I’ll echo the point about precomputing as much as you can and reusing memory whenever possible. You should absolutely parallelize this. Threads would probably be enough if one call to solve_problem doesn’t take too terribly long.
The other thing to look into is how to shrink the state space by using smarter grid construction (like sparse grids) and algorithmic improvements like EGM as @hendri54 said. These are things that will take more investment in getting right but is ultimately where the performance lives.
Do you know if there is a way to do more operations simultaneously? Can I parallelize over individual points in the state space instead of over points in the grid?
I think the only thing you cannot parallelize over would be the time dimension. I see no reason why you could not solve the problem at every point in the state space separately within each time period, but perhaps there are models for which this is not true and I’m not aware.
Do you have any sense for how far you SHOULD be? When the state space blows up you can quickly get into a situation where you just do a lot of floating point operations, period. If that’s the case you might want to look at distributed rather than threads and then it’s off to the HPC.
I agree that I can, but how does one do this in Julia?
Can I write something like:
for ij = 1:T-1
Threads.@threads for ib = 1:nb, im = 1:nm, ih = 1:nh, ia = 1:na, ie = 1:ne
v,b,m,h= solve_problem(param,ib,im,ih,ia,ie,T-ij,vf[:,:,:,:,T-ij+1])
vf[ib,im,ih,ia,ie,T-ij] = v
# store decision variables
end
end
Thank you very much for the reference.
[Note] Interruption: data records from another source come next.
@[simp] theorem withRole_frame_nrg (k : Nat) (f : State → SvcAns) (s : State) (hf : ∀ s, (f s).2.2.2.nrg = s.nrg) :
    (withRole k s f).2.2.2.nrg = s.nrg := by
  have q1 := svcStat_frame
  unfold withRole; split <;> simp_all

@[simp] theorem inStates_frame_nrg (k : Bool) (f : State → SvcAns) (s : State) (hf : ∀ s, (f s).2.2.2.nrg = s.nrg) :
    (inStates k s f).2.2.2.nrg = s.nrg := by
  have q1 := svcStat_frame
  unfold inStates; split <;> simp_all

@[simp] theorem wellInput_frame_nrg (k : Bool) (f : State → SvcAns) (s : State) (hf : ∀ s, (f s).2.2.2.nrg = s.nrg) :
    (wellInput k s f).2.2.2.nrg = s.nrg := by
  have q1 := svcStat_frame
  unfold wellInput; split <;> simp_all

@[simp] theorem mailbox_frame_gau (op : Nat) (f : State → MbxAns) (s : State) (hf : ∀ s, (f s).2.gau = s.gau) :
    (mailbox op f s).gau = s.gau := mailbox_keeps (fun s => s.gau) (by simp) op f s hf

@[simp] theorem mbxOut_frame_gau (l : List Byte) (s : State) : (mbxOut l s).2.gau = s.gau := rfl

@[simp] theorem mbxRc_frame_gau (rc : Nat) (s : State) : (mbxRc rc s).2.gau = s.gau := rfl

@[simp] theorem svcFrame_frame_gau (type seq : Nat) (f : State → SvcAns) (s : State) (hf : ∀ s, (f s).2.2.2.gau = s.gau) :
    (svcFrame type seq f s).gau = s.gau := svcFrame_keeps (fun s => s.gau) (by simp) (by simp) type seq f s hf

@[simp] theorem svcFrameOpt_frame_gau (type seq : Nat) (f : State → Option SvcAns × State) (s : State)
    (hf : ∀ s, (∀ a ∈ (f s).1, a.2.2.2.gau = s.gau) ∧ (f s).2.gau = s.gau) : (svcFrameOpt type seq f s).gau = s.gau :=
  svcFrameOpt_keeps (fun s => s.gau) (by simp) (by simp) type seq f s hf

@[simp] theorem withRole_frame_gau (k : Nat) (f : State → SvcAns) (s : State) (hf : ∀ s, (f s).2.2.2.gau = s.gau) :
    (withRole k s f).2.2.2.gau = s.gau := by
  have q1 := svcStat_frame
  unfold withRole; split <;> simp_all

@[simp] theorem inStates_frame_gau (k : Bool) (f : State → SvcAns) (s : State) (hf : ∀ s, (f s).2.2.2.gau = s.gau) :
    (inStates k s f).2.2.2.gau = s.gau := by
  have q1 := svcStat_frame
  unfold inStates; split <;> simp_all

@[simp] theorem wellInput_frame_gau (k : Bool) (f : State → SvcAns) (s : State) (hf : ∀ s, (f s).2.2.2.gau = s.gau) :
    (wellInput k s f).2.2.2.gau = s.gau := by
  have q1 := svcStat_frame
  unfold wellInput; split <;> simp_all

@[simp] theorem mailbox_frame_rek (op : Nat) (f : State → MbxAns) (s : State) (hf : ∀ s, (f s).2.rek = s.rek) :
    (mailbox op f s).rek = s.rek := mailbox_keeps (fun s => s.rek) (by simp) op f s hf

@[simp] theorem mbxOut_frame_rek (l : List Byte) (s : State) : (mbxOut l s).2.rek = s.rek := rfl

@[simp] theorem mbxRc_frame_rek (rc : Nat) (s : State) : (mbxRc rc s).2.rek = s.rek := rfl

@[simp] theorem svcFrame_frame_rek (type seq : Nat) (f : State → SvcAns) (s : State) (hf : ∀ s, (f s).2.2.2.rek = s.rek) :
    (svcFrame type seq f s).rek = s.rek := svcFrame_keeps (fun s => s.rek) (by simp) (by simp) type seq f s hf

@[simp] theorem svcFrameOpt_frame_rek (type seq : Nat) (f : State → Option SvcAns × State) (s : State)
    (hf : ∀ s, (∀ a ∈ (f s).1, a.2.2.2.rek = s.rek) ∧ (f s).2.rek = s.rek) : (svcFrameOpt type seq f s).rek = s.rek :=
  svcFrameOpt_keeps (fun s => s.rek) (by simp) (by simp) type seq f s hf

@[simp] theorem withRole_frame_rek (k : Nat) (f : State → SvcAns) (s : State) (hf : ∀ s, (f s).2.2.2.rek = s.rek) :
    (withRole k s f).2.2.2.rek = s.rek := by
  have q1 := svcStat_frame
  unfold withRole; split <;> simp_all

@[simp] theorem inStates_frame_rek (k : Bool) (f : State → SvcAns) (s : State) (hf : ∀ s, (f s).2.2.2.rek = s.rek) :
    (inStates k s f).2.2.2.rek = s.rek := by
  have q1 := svcStat_frame
  unfold inStates; split <;> simp_all

@[simp] theorem wellInput_frame_rek (k : Bool) (f : State → SvcAns) (s : State) (hf : ∀ s, (f s).2.2.2.rek = s.rek) :
    (wellInput k s f).2.2.2.rek = s.rek := by
  have q1 := svcStat_frame
  unfold wellInput; split <;> simp_all

@[simp] theorem mailbox_frame_plk (op : Nat) (f : State → MbxAns) (s : State) (hf : ∀ s, (f s).2.plk = s.plk) :
    (mailbox op f s).plk = s.plk := mailbox_keeps (fun s => s.plk) (by simp) op f s hf

@[simp] theorem mbxOut_frame_plk (l : List Byte) (s : State) : (mbxOut l s).2.plk = s.plk := rfl

@[simp] theorem mbxRc_frame_plk (rc : Nat) (s : State) : (mbxRc rc s).2.plk = s.plk := rfl

@[simp] theorem svcFrame_frame_plk (type seq : Nat) (f : State → SvcAns) (s : State) (hf : ∀ s, (f s).2.2.2.plk = s.plk) :
    (svcFrame type seq f s).plk = s.plk := svcFrame_keeps (fun s => s.plk) (by simp) (by simp) type seq f s hf

@[simp] theorem svcFrameOpt_frame_plk (type seq : Nat) (f : State → Option SvcAns × State) (s : State)
    (hf : ∀ s, (∀ a ∈ (f s).1, a.2.2.2.plk = s.plk) ∧ (f s).2.plk = s.plk) : (svcFrameOpt type seq f s).plk = s.plk :=
  svcFrameOpt_keeps (fun s => s.plk) (by simp) (by simp) type seq f s hf

@[simp] theorem withRole_frame_plk (k : Nat) (f : State → SvcAns) (s : State) (hf : ∀ s, (f s).2.2.2.plk = s.plk) :
    (withRole k s f).2.2.2.plk = s.plk := by
  have q1 := svcStat_frame
  unfold withRole; split <;> simp_all

@[simp] theorem inStates_frame_plk (k : Bool) (f : State → SvcAns) (s : State) (hf : ∀ s, (f s).2.2.2.plk = s.plk) :
    (inStates k s f).2.2.2.plk = s.plk := by
  have q1 := svcStat_frame
  unfold inStates; split <;> simp_all

@[simp] theorem wellInput_frame_plk (k : Bool) (f : State → SvcAns) (s : State) (hf : ∀ s, (f s).2.2.2.plk = s.plk) :
    (wellInput k s f).2.2.2.plk = s.plk := by
  have q1 := svcStat_frame
  unfold wellInput; split <;> simp_all

@[simp] theorem mailbox_frame_att (op : Nat) (f : State → MbxAns) (s : State) (hf : ∀ s, (f s).2.att = s.att) :
    (mailbox op f s).att = s.att := mailbox_keeps (fun s => s.att) (by simp) op f s hf

@[simp] theorem mbxOut_frame_att (l : List Byte) (s : State) : (mbxOut l s).2.att = s.att := rfl

@[simp] theorem mbxRc_frame_att (rc : Nat) (s : State) : (mbxRc rc s).2.att = s.att := rfl

@[simp] theorem svcFrame_frame_att (type seq : Nat) (f : State → SvcAns) (s : State) (hf : ∀ s, (f s).2.2.2.att = s.att) :
    (svcFrame type seq f s).att = s.att := svcFrame_keeps (fun s => s.att) (by simp) (by simp) type seq f s hf

@[simp] theorem svcFrameOpt_frame_att (type seq : Nat) (f : State → Option SvcAns × State) (s : State)
    (hf : ∀ s, (∀ a ∈ (f s).1, a.2.2.2.att = s.att) ∧ (f s).2.att = s.att) : (svcFrameOpt type seq f s).att = s.att :=
  svcFrameOpt_keeps (fun s => s.att) (by simp) (by simp) type seq f s hf

@[simp] theorem withRole_frame_att (k : Nat) (f : State → SvcAns) (s : State) (hf : ∀ s, (f s).2.2.2.att = s.att) :
    (withRole k s f).2.2.2.att = s.att := by
  have q1 := svcStat_frame
  unfold withRole; split <;> simp_all

@[simp] theorem inStates_frame_att (k : Bool) (f : State → SvcAns) (s : State) (hf : ∀ s, (f s).2.2.2.att = s.att) :
    (inStates k s f).2.2.2.att = s.att := by
  have q1 := svcStat_frame
  unfold inStates; split <;> simp_all

@[simp] theorem wellInput_frame_att (k : Bool) (f : State → SvcAns) (s : State) (hf : ∀ s, (f s).2.2.2.att = s.att) :
    (wellInput k s f).2.2.2.att = s.att := by
  have q1 := svcStat_frame
  unfold wellInput; split <;> simp_all

@[simp] theorem mailbox_frame_ecc (op : Nat) (f : State → MbxAns) (s : State) (hf : ∀ s, (f s).2.ecc = s.ecc) :
    (mailbox op f s).ecc = s.ecc := mailbox_keeps (fun s => s.ecc) (by simp) op f s hf

@[simp] theorem mbxOut_frame_ecc (l : List Byte) (s : State) : (mbxOut l s).2.ecc = s.ecc := rfl

@[simp] theorem mbxRc_frame_ecc (rc : Nat) (s : State) : (mbxRc rc s).2.ecc = s.ecc := rfl

@[simp] theorem svcFrame_frame_ecc (type seq : Nat) (f : State → SvcAns) (s : State) (hf : ∀ s, (f s).2.2.2.ecc = s.ecc) :
    (svcFrame type seq f s).ecc = s.ecc := svcFrame_keeps (fun s => s.ecc) (by simp) (by simp) type seq f s hf

@[simp] theorem svcFrameOpt_frame_ecc (type seq : Nat) (f : State → Option SvcAns × State) (s : State)
    (hf : ∀ s, (∀ a ∈ (f s).1, a.2.2.2.ecc = s.ecc) ∧ (f s).2.ecc = s.ecc) : (svcFrameOpt type seq f s).ecc = s.ecc :=
  svcFrameOpt_keeps (fun s => s.ecc) (by simp) (by simp) type seq f s hf

@[simp] theorem withRole_frame_ecc (k : Nat) (f : State → SvcAns) (s : State) (hf : ∀ s, (f s).2.2.2.ecc = s.ecc) :
    (withRole k s f).2.2.2.ecc = s.ecc := by
  have q1 := svcStat_frame
  unfold withRole; split <;> simp_all

@[simp] theorem inStates_frame_ecc (k : Bool) (f : State → SvcAns) (s : State) (hf : ∀ s, (f s).2.2.2.ecc = s.ecc) :
    (inStates k s f).2.2.2.ecc = s.ecc := by
  have q1 := svcStat_frame
  unfold inStates; split <;> simp_all

@[simp] theorem wellInput_frame_ecc (k : Bool) (f : State → SvcAns) (s : State) (hf : ∀ s, (f s).2.2.2.ecc = s.ecc) :
    (wellInput k s f).2.2.2.ecc = s.ecc := by
  have q1 := svcStat_frame
  unfold wellInput; split <;> simp_all

@[simp] theorem mailbox_frame_tws (op : Nat) (f : State → MbxAns) (s : State) (hf : ∀ s, (f s).2.tws = s.tws) :
    (mailbox op f s).tws = s.tws := mailbox_keeps (fun s => s.tws) (by simp) op f s hf

@[simp] theorem mbxOut_frame_tws (l : List Byte) (s : State) : (mbxOut l s).2.tws = s.tws := rfl

@[simp] theorem mbxRc_frame_tws (rc : Nat) (s : State) : (mbxRc rc s).2.tws = s.tws := rfl

@[simp] theorem svcFrame_frame_tws (type seq : Nat) (f : State → SvcAns) (s : State) (hf : ∀ s, (f s).2.2.2.tws = s.tws) :
    (svcFrame type seq f s).tws = s.tws := svcFrame_keeps (fun s => s.tws) (by simp) (by simp) type seq f s hf

@[simp] theorem svcFrameOpt_frame_tws (type seq : Nat) (f : State → Option SvcAns × State) (s : State)
    (hf : ∀ s, (∀ a ∈ (f s).1, a.2.2.2.tws = s.tws) ∧ (f s).2.tws = s.tws) : (svcFrameOpt type seq f s).tws = s.tws :=
  svcFrameOpt_keeps (fun s => s.tws) (by simp) (by simp) type seq f s hf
It is very helpful
A few questions:
What is the advantage of using SharedArrays? I’ve experimented with them in the past, but came to the conclusion that using them in this application didn’t lead to gains (when using @distributed instead of @threads). I think the reason is that I don’t need to send information on the entire value function to each of the cores, but only bits of it.
From what I understand, for a given t, your state space is of size nx * na * nb * nz, right? From what I gather, you are doing nx simultaneous calculations but not nx * na * nb * nz, correct?
Re (1), distributed workers don’t share memory, as they are different processes. So while threads can just all write into the same array, distributed processes need to write into a shared array. There’s of course some overhead to that, but I found in this application it was well amortised (I ran this on my university’s HPC back in the day with iirc 48 processes max)
Re (2), part of why it was worth it was that I had to indeed do nxnanb*nz calculations - in this type of model future expected income depends both on the state of the persistent shock in tbf AR(1) z, and the current belief about idiosyncratic deterministic intercept and slope of the income profile.
Thanks for your reply. Let me try to explain my question. Lets say I do:
nb = 12
nz = 8
@sync @distributed for ib = 1:nb
for z = 1:nz
vf = solve_problem(params,ib,z,age)
end
end
lets say I have 48 cores in my computer, and wish to solve this as fast as possible. In this case be can be bonds and z, the AR(1) process for earnings. There is an outerloop with age, which is not shown.
Now, I have to do 12 x 8 = 96 calculations. However, I can only do 12 simultaneously with this formulation, but I have 48 cores. Is there an alternative formulation, with the same number of points, that allows me to use the set of cores and increases speed (ignoring the memory cost, for the moment)? I mean to say: solving simultaneously for 48 tuples (ib,z) instead of only twelve points ib?
A follow-up on this. The documentation on @distributed says:
A distributed memory, parallel for loop of the form :
@distributed [reducer] for var = range
body
end
The specified range is partitioned and locally executed across all workers.
In the light of what it says here, in the example that I wrote previously only 12 workers are executing simultaneously, since @distributed is applied to the range 1:nb, and not to the nested loops. Is this interpretation correct? If so, is there a way to change the code such that it is the state space (nb,nz) that is partitioned and executed across all workers instead of just over the range 1:nb?